Over 90 percent of all farmworkers living in the U.S. are immigrants, and half are undocumented. Yet there is no way for those without papers to gain legal status. The largest agricultural employers have responded to demands for legalization with the Farm Workforce Modernization Act. It sets up the conditions for enormous growth in the H2-A program, and would likely lead to half the farm labor workforce in the U.S. laboring under H2-A visas within a few years. The bill will prohibit undocumented workers from working in agriculture, while implementing a restrictive and complex process in which some undocumented farmworkers could apply for legal status.
Instead of competing for domestic workers by raising wages, growers want H2-A workers whose wages stay only slightly above the legal minimum. This system then places workers with H-2A visas into competition with a domestic labor force, depressing the wages of all farmworkers.

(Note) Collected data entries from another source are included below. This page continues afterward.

-- ==== Sys2Proof/Certificates/Slice0/Obligations.lean ====
section
/-! DEFINITION. Sys2Proof/Certificates/Slice0/Obligations.lean: the statements for the provers, from the numbered rules of the spec. -/

namespace Sys2Proof.Claims

open Sys2Proof.Machine

/-- An instruction completes at its sequential successor having written v to rd (R217, R240). -/
def gives (i : Instr) (hd : Head) (d : Reg) (v : Word) (s : State) : Prop :=
  exec i s = .next (finish (codeOf i) hd (s.wx d v))

/-- An instruction completes at its sequential successor in the state t. -/
def completes (i : Instr) (hd : Head) (t : State) (s : State) : Prop := exec i s = .next (finish (codeOf i) hd t)

/-- The value that holds 1 where a condition holds and 0 elsewhere. -/
def truth (p : Prop) [Decidable p] : Word := if p then 1 else 0

/-- The low 32 bits, sign-extended (R240). -/
def sign32 (v : Int) : Word := BitVec.ofInt 64 (v.bmod (2 ^ 32))

/-- A number clamped to the signed 64-bit range (R241). -/
def clamped (v : Int) : Word := BitVec.ofInt 64 (max (-(2 ^ 63)) (min (2 ^ 63 - 1) v))

end Sys2Proof.Claims

open Sys2Proof Sys2Proof.Machine Sys2Proof.Claims

/-! ### Scalar arithmetic (R240 to R248) -/

/-- R241: every ALU instruction whose registers are clear writes its value and completes. -/
def Obligations.AluRegister : Prop :=
  ∀ (hd : Head) (d a b : Reg) (s : State), s.clear hd [.x a, .x b] [.x d] →
    let A := s.rx a
    let B := s.rx b
    let n := B.toNat % 64
    gives (.add hd d a b) hd d (BitVec.ofNat 64 (A.toNat + B.toNat)) s ∧
    gives (.sub hd d a b) hd d (BitVec.ofInt 64 (A.toInt - B.toInt)) s ∧
    gives (.and hd d a b) hd d (A &&& B) s ∧
    gives (.or hd d a b) hd d (A ||| B) s ∧
    gives (.xor hd d a b) hd d (A ^^^ B) s ∧
    gives (.sll hd d a b) hd d (BitVec.ofNat 64 (A.toNat * 2 ^ n)) s ∧
    gives (.srl hd d a b) hd d (BitVec.ofNat 64 (A.toNat / 2 ^ n)) s ∧
    gives (.sra hd d a b) hd d (BitVec.ofInt 64 (A.toInt / 2 ^ n)) s ∧
    gives (.rol hd d a b) hd d ((A <<< n) ||| (A >>> (64 - n))) s ∧
    gives (.ror hd d a b) hd d ((A >>> n) ||| (A <<< (64 - n))) s ∧
    gives (.slt hd d a b) hd d (truth (A.toInt < B.toInt)) s ∧
    gives (.sltu hd d a b) hd d (truth (A.toNat < B.toNat)) s ∧
    gives (.min hd d a b) hd d (BitVec.ofInt 64 (min A.toInt B.toInt)) s ∧
    gives (.max hd d a b) hd d (BitVec.ofInt 64 (max A.toInt B.toInt)) s ∧
    gives (.minu hd d a b) hd d (BitVec.ofNat 64 (min A.toNat B.toNat)) s ∧
    gives (.maxu hd d a b) hd d (BitVec.ofNat 64 (max A.toNat B.toNat)) s ∧
    gives (.addw hd d a b) hd d (sign32 (A.toInt + B.toInt)) s ∧
    gives (.subw hd d a b) hd d (sign32 (A.toInt - B.toInt)) s ∧
    gives (.andn hd d a b) hd d (A &&& ~~~B) s ∧
    gives (.orn hd d a b) hd d (A ||| ~~~B) s ∧
    gives (.addsat hd d a b) hd d (clamped (A.toInt + B.toInt)) s ∧
    gives (.subsat hd d a b) hd d (clamped (A.toInt - B.toInt)) s

/-- R242 to R244: the immediate instructions, LHI, ADDPC and LI32. -/
def Sys2Proof.Claims.aluImmediate : Prop :=
  ∀ (hd : Head) (d a : Reg) (i : BitVec 12) (n : BitVec 6) (j : BitVec 17) (w : BitVec 32) (s : State),
    s.clear hd [.x a] [.x d] →
    let A := s.rx a
    gives (.addi hd d a i) hd d (BitVec.ofInt 64 (A.toInt + i.toInt)) s ∧
    gives (.andi hd d a i) hd d (A &&& BitVec.ofInt 64 i.toInt) s ∧
    gives (.ori hd d a i) hd d (A ||| BitVec.ofInt 64 i.toInt) s ∧
    gives (.xori hd d a i) hd d (A ^^^ BitVec.ofInt 64 i.toInt) s ∧
    gives (.slli hd d a n) hd d (BitVec.ofNat 64 (A.toNat * 2 ^ n.toNat)) s ∧
    gives (.srli hd d a n) hd d (BitVec.ofNat 64 (A.toNat / 2 ^ n.toNat)) s ∧
    gives (.srai hd d a n) hd d (BitVec.ofInt 64 (A.toInt / 2 ^ n.toNat)) s ∧
    gives (.rori hd d a n) hd d ((A >>> n.toNat) ||| (A <<< (64 - n.toNat))) s ∧
    gives (.slti hd d a i) hd d (truth (A.toInt < i.toInt)) s ∧
    gives (.sltiu hd d a i) hd d (truth (A.toNat < (BitVec.ofInt 64 i.toInt).toNat)) s ∧
    gives (.lhi hd d j) hd d (BitVec.ofInt 64 (j.toInt * 2 ^ 12)) s ∧
    gives (.addpc hd d j) hd d (BitVec.ofInt 64 (s.me.pc.toInt + j.toInt * 2 ^ 12)) s ∧
    gives (.li32 hd d a w) hd d
      (if a = 0 then BitVec.ofInt 64 w.toInt else BitVec.ofNat 64 (A.toNat % 2 ^ 32 * 2 ^ 32 + w.toNat)) s

/-- R245: multiplication and division. -/
def Obligations.MultiplyDivide : Prop :=
  ∀ (hd : Head) (d a b : Reg) (s : State), s.clear hd [.x a, .x b] [.x d] →
    let A := s.rx a
    let B := s.rx b
    gives (.mul hd d a b) hd d (BitVec.ofNat 64 (A.toNat * B.toNat)) s ∧
    gives (.mulh hd d a b) hd d (BitVec.ofInt 64 (A.toInt * B.toInt / 2 ^ 64)) s ∧
    gives (.mulhu hd d a b) hd d (BitVec.ofNat 64 (A.toNat * B.toNat / 2 ^ 64)) s ∧
    gives (.mulhsu hd d a b) hd d (BitVec.ofInt 64 (A.toInt * (B.toNat : Int) / 2 ^ 64)) s ∧
    gives (.mulw hd d a b) hd d (sign32 (A.toInt * B.toInt)) s ∧
    gives (.div hd d a b) hd d
      (if B = 0 then BitVec.ofInt 64 (-1) else BitVec.ofInt 64 (A.toInt.tdiv B.toInt)) s ∧
    gives (.divu hd d a b) hd d (if B = 0 then BitVec.ofInt 64 (-1) else BitVec.ofNat 64 (A.toNat / B.toNat)) s ∧
    gives (.rem hd d a b) hd d (BitVec.ofInt 64 (A.toInt - B.toInt * A.toInt.tdiv B.toInt)) s ∧
    gives (.remu hd d a b) hd d (BitVec.ofNat 64 (A.toNat % B.toNat)) s

/-- R246 to R248: bit manipulation, each value by its bits. -/
def Obligations.BitManipulation : Prop :=
  ∀ (hd : Head) (d a b : Reg) (s : State), s.clear hd [.x a, .x b, .x d] [.x d] →
    let A := s.rx a
    let B := s.rx b
    let pos := B.toNat % 64
    let len := min (B.toNat / 64 % 64 + 1) (64 - pos)
    (∃ n ≤ 64, gives (.clz hd d a) hd d (BitVec.ofNat 64 n) s ∧
      (∀ k < n, A.getLsbD (63 - k) = false) ∧ (n < 64 → A.getLsbD (63 - n) = true)) ∧
    (∃ n ≤ 64, gives (.ctz hd d a) hd d (BitVec.ofNat 64 n) s ∧
      (∀ k < n, A.getLsbD k = false) ∧ (n < 64 → A.getLsbD n = true)) ∧
    gives (.popc hd d a) hd d (BitVec.ofNat 64 ((List.range 64).countP (fun k => A.getLsbD k))) s ∧
    (∃ v : Word, gives (.brev hd d a) hd d v s ∧ ∀ k < 64, v.getLsbD k = A.getLsbD (63 - k)) ∧
    (∃ v : Word, gives (.bswap hd d a) hd d v s ∧ ∀ k < 64, v.getLsbD k = A.getLsbD (8 * (7 - k / 8) + k % 8)) ∧
    gives (.sextb hd d a) hd d (BitVec.ofInt 64 (A.toInt.bmod (2 ^ 8))) s ∧
    gives (.sexth hd d a) hd d (BitVec.ofInt 64 (A.toInt.bmod (2 ^ 16))) s ∧
    gives (.sextw hd d a) hd d (BitVec.ofInt 64 (A.toInt.bmod (2 ^ 32))) s ∧
    gives (.zextw hd d a) hd d (BitVec.ofNat 64 (A.toNat % 2 ^ 32)) s ∧
    (∃ p : BitVec 128,
      p = (List.range 64).foldl (fun p n => if B.getLsbD n then p ^^^ (A.setWidth 128 <<< n) else p) 0 ∧
      gives (.clmul hd d a b) hd d (p.extractLsb' 0 64) s ∧
      gives (.clmulh hd d a b) hd d (p.extractLsb' 64 64) s ∧
      gives (.clmulr hd d a b) hd d (p.extractLsb' 63 64) s) ∧
    (∃ v : Word, gives (.bfx hd d a b) hd d v s ∧ ∀ k < 64, v.getLsbD k =
      if k < len then A.getLsbD (pos + k) else B.getLsbD 12 && A.getLsbD (pos + len - 1)) ∧
    (∃ v : Word, gives (.bfi hd d a b) hd d v s ∧ ∀ k < 64, v.getLsbD k =
      if pos ≤ k ∧ k < pos + len then A.getLsbD (k - pos) else (s.rx d).getLsbD k)

/-- R225: the compressed register forms act as their expansions, at their own length of two bytes. -/
def Sys2Proof.Claims.compressedAlu : Prop :=
  ∀ (d a : Reg) (e f : BitVec 3) (i : BitVec 6) (u : BitVec 8) (s : State),
    let pd := prime e
    let pb := prime f
    let plain (ik : Code) (r : Reg) (v : Word) : Host.Outcome State Fault Refusal := .next (finish ik Head.plain (s.wx r v))
    (s.clear Head.plain [.x 2] [.x pd] →
      exec (.cAddisp e u) s = plain (codeCAddisp e u) pd (s.rx 2 + BitVec.ofNat 64 (8 * u.toNat))) ∧
    (s.clear Head.plain [.x d] [.x d] →
      exec (.cAddi d i) s = plain (codeCAddi d i) d (BitVec.ofInt 64 ((s.rx d).toInt + i.toInt)) ∧
      exec (.cSlli d i) s = plain (codeCSlli d i) d (BitVec.ofNat 64 ((s.rx d).toNat * 2 ^ i.toNat))) ∧
    (s.clear Head.plain [] [.x d] → exec (.cLi d i) s = plain (codeCLi d i) d (BitVec.ofInt 64 i.toInt)) ∧
    (s.clear Head.plain [.x pd] [.x pd] →
      exec (.cSrli e i) s = plain (codeCSrli e i) pd (BitVec.ofNat 64 ((s.rx pd).toNat / 2 ^ i.toNat)) ∧
      exec (.cSrai e i) s = plain (codeCSrai e i) pd (BitVec.ofInt 64 ((s.rx pd).toInt / 2 ^ i.toNat)) ∧
      exec (.cAndi e i) s = plain (codeCAndi e i) pd (s.rx pd &&& BitVec.ofInt 64 i.toInt)) ∧
    (s.clear Head.plain [.x pd, .x pb] [.x pd] →
      exec (.cSub e f) s = plain (codeCSub e f) pd (BitVec.ofInt 64 ((s.rx pd).toInt - (s.rx pb).toInt)) ∧
      exec (.cXor e f) s = plain (codeCXor e f) pd (s.rx pd ^^^ s.rx pb) ∧
      exec (.cOr e f) s = plain (codeCOr e f) pd (s.rx pd ||| s.rx pb) ∧
      exec (.cAnd e f) s = plain (codeCAnd e f) pd (s.rx pd &&& s.rx pb)) ∧
    (s.clear Head.plain [.x a] [.x d] → exec (.cMv d a) s = plain (codeCMv d a) d (s.rx a)) ∧
    (s.clear Head.plain [.x d, .x a] [.x d] →
      exec (.cAdd d a) s = plain (codeCAdd d a) d (BitVec.ofNat 64 ((s.rx d).toNat + (s.rx a).toNat)))
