-- ==== Sys2Proof/Laws/State.lean ====
section
/-! SUPPORT. Sys2Proof/Laws/State.lean: what each update of the state, of a hart and of a core leaves as it was, field by field,
and what a table reads after a write. -/

namespace Sys2Proof

/-! ### Tables -/

@[simp] theorem Table.get_set_same {κ α : Type} [DecidableEq κ] (t : Table κ α) (k : κ) (v d : α) : (t.set k v).get k d = v := by
  induction t with
  | nil => simp [Table.set, Table.get]
  | cons p r ih => by_cases h : p.1 = k <;> simp [Table.set, Table.get, h, ih]

theorem Table.get_set_other {κ α : Type} [DecidableEq κ] (t : Table κ α) (k j : κ) (v d : α) (h : k ≠ j) :
    (t.set k v).get j d = t.get j d := by
  induction t with
  | nil => simp [Table.set, Table.get, h]
  | cons p r ih =>
    by_cases e : p.1 = k
    · simp [Table.set, Table.get, e, h]
    · by_cases e' : p.1 = j
      · simp [Table.set, Table.get, e', Ne.symm h]
      · simp [Table.set, Table.get, e, e', ih]

@[simp] theorem Table.get_nil {κ α : Type} [DecidableEq κ] (k : κ) (d : α) : Table.get ([] : Table κ α) k d = d := rfl

namespace Machine
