-- ==== Sys2Proof/Tests/Slice0.lean ====
section
/-! SUPPORT. Sys2Proof/Tests/Slice0.lean: words of the spec that decode, terms that well-formedness refuses, single steps with results from the
spec's worked examples, and for every statement states that meet its hypotheses. -/

namespace Sys2Proof.Tests

set_option Elab.async false

open Sys2Proof.Machine Sys2Proof.Claims

/-! ### States -/

/-- Slot 0 of core 0 running, everything else at reset. -/
def w0 : State := State.reset.modHart firstHart (fun h => { h with st := .running })

/-- The same with a change of the running thread. -/
def th (f : Hart → Hart) : State := w0.modMe f

/-- A thread that runs in an address space whose tables map the first 2 MB of the vault of core 0 to themselves. -/
def wm : State := State.reset.loaded []

/-- A message of thread 0 of core 8 to core 0. -/
def m0 : Msg :=
  { w0.newMsg ⟨.thread, 8, 0⟩ .rload 0xFFFF 0 with id := 5, hidx := 16, rr := true, rreg := 9, addr := 0x40, data := 7, args := [0, 0, 0, 0, 0, 0, 0, 0] }

/-- Handler context 0 of core 0 running for a call. -/
def wc : State :=
  { State.reset with cur := ⟨.ctx, 0, 0⟩ }.modMe (fun h => { h with st := .running, ctx := { CtxInfo.none with arrival := some { m0 with kind := .rcall } } })

/-- Core 0 with arrivals. -/
def arrived (ms : List Msg) : State := w0.modCore 0 (fun c => { c with ondie := ms })

/-- The registers of an instruction are clear, as a test. -/
def clearB (s : State) (hd : Head) (srcs dsts : List RegRef) : Bool :=
  !(hd.s && hd.mask.getLsbD 27) && srcs.all (fun r => s.regSt r == .full && !s.loading r) &&
  dsts.all (fun r => (s.regSt r == .void || s.regSt r == .full) && !s.loading r)

theorem clear_of {s : State} {hd : Head} {srcs dsts : List RegRef} (h : clearB s hd srcs dsts = true) : s.clear hd srcs dsts := by
  simp only [clearB, Bool.and_eq_true, Bool.not_eq_true', List.all_eq_true, Bool.or_eq_true, beq_iff_eq] at h
  exact ⟨h.1.1, h.1.2, h.2⟩

/-- A thread or a management core that holds no pool lock, as a test. -/
theorem free_of {s : State} (h : (!s.cur.isCtx && s.me.lock == none) = true) : s.freeThread := by
  simpa [State.freeThread] using h

/-- A hart at a new instruction, as a test. -/
theorem fresh_of {s : State} (h : (!(s.vault s.myCore).reads (.instr s.cur) && s.lockHeld s.cur == s.me.lock &&
    !s.dev.early.any (fun e => e.1 == .instr s.cur)) = true) : s.fresh := by
  simp only [Bool.and_eq_true, Bool.not_eq_true', beq_iff_eq] at h
  exact ⟨h.1.1, h.1.2, h.2⟩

For farmworkers trying to organize and change conditions, the H2-A program creates enormous obstacles. When H-2A workers themselves try to change exploitative conditions, employers can terminate their employment and end their legal visa status, in effect deporting them. Workers are then legally blacklisted, preventing their recruitment to work in future seasons. Farmworkers living in the U.S., thinking about organizing or going on strike, have to consider the risk of being replaced.
Meanwhile, farmworkers who have visas or are citizens can't reunite their families here in the U.S. A mother who wants to bring her married daughter or son from Mexico City or Manila must wait over two decades because the family preference system has been starved for visas. Meanwhile the H2-A program grows exponentially.
The time has come to do what Chavez and Galarza advocated, and won, half a century ago. The H2-A program must be ended. Family reunification visas should be made available to the families that need them. People brought by their families to the U.S. will need work, and growers can hire them and others by raising wages and bargaining with farmworker unions.
Many people in Mexico need work in the U.S. as well. Making permanent visas available that are not tied to work status, while prohibiting recruitment by employers and contractors, allows people to cross the border and settle here with families. Growers needing their labor can pay higher wages to make farm labor jobs attractive.
High-wages and secure jobs for farmworkers can only come by discarding the old deportation/guestworker model, and instead supporting families with legalization, family-based visas, and unions and labor rights.
David Bacon is a California journalist covering farm labor and immigration. His latest book is In the Fields of the North (University of California, 2017).
Anuradha Mittal is the executive director of the Oakland Institute.
This oped is based on a report on the H2-A program from the Oakland Institute, "DIGNITY OR EXPLOITATION - WHAT FUTURE FOR FARMWORKER FAMILIES IN THE UNITED STATES?"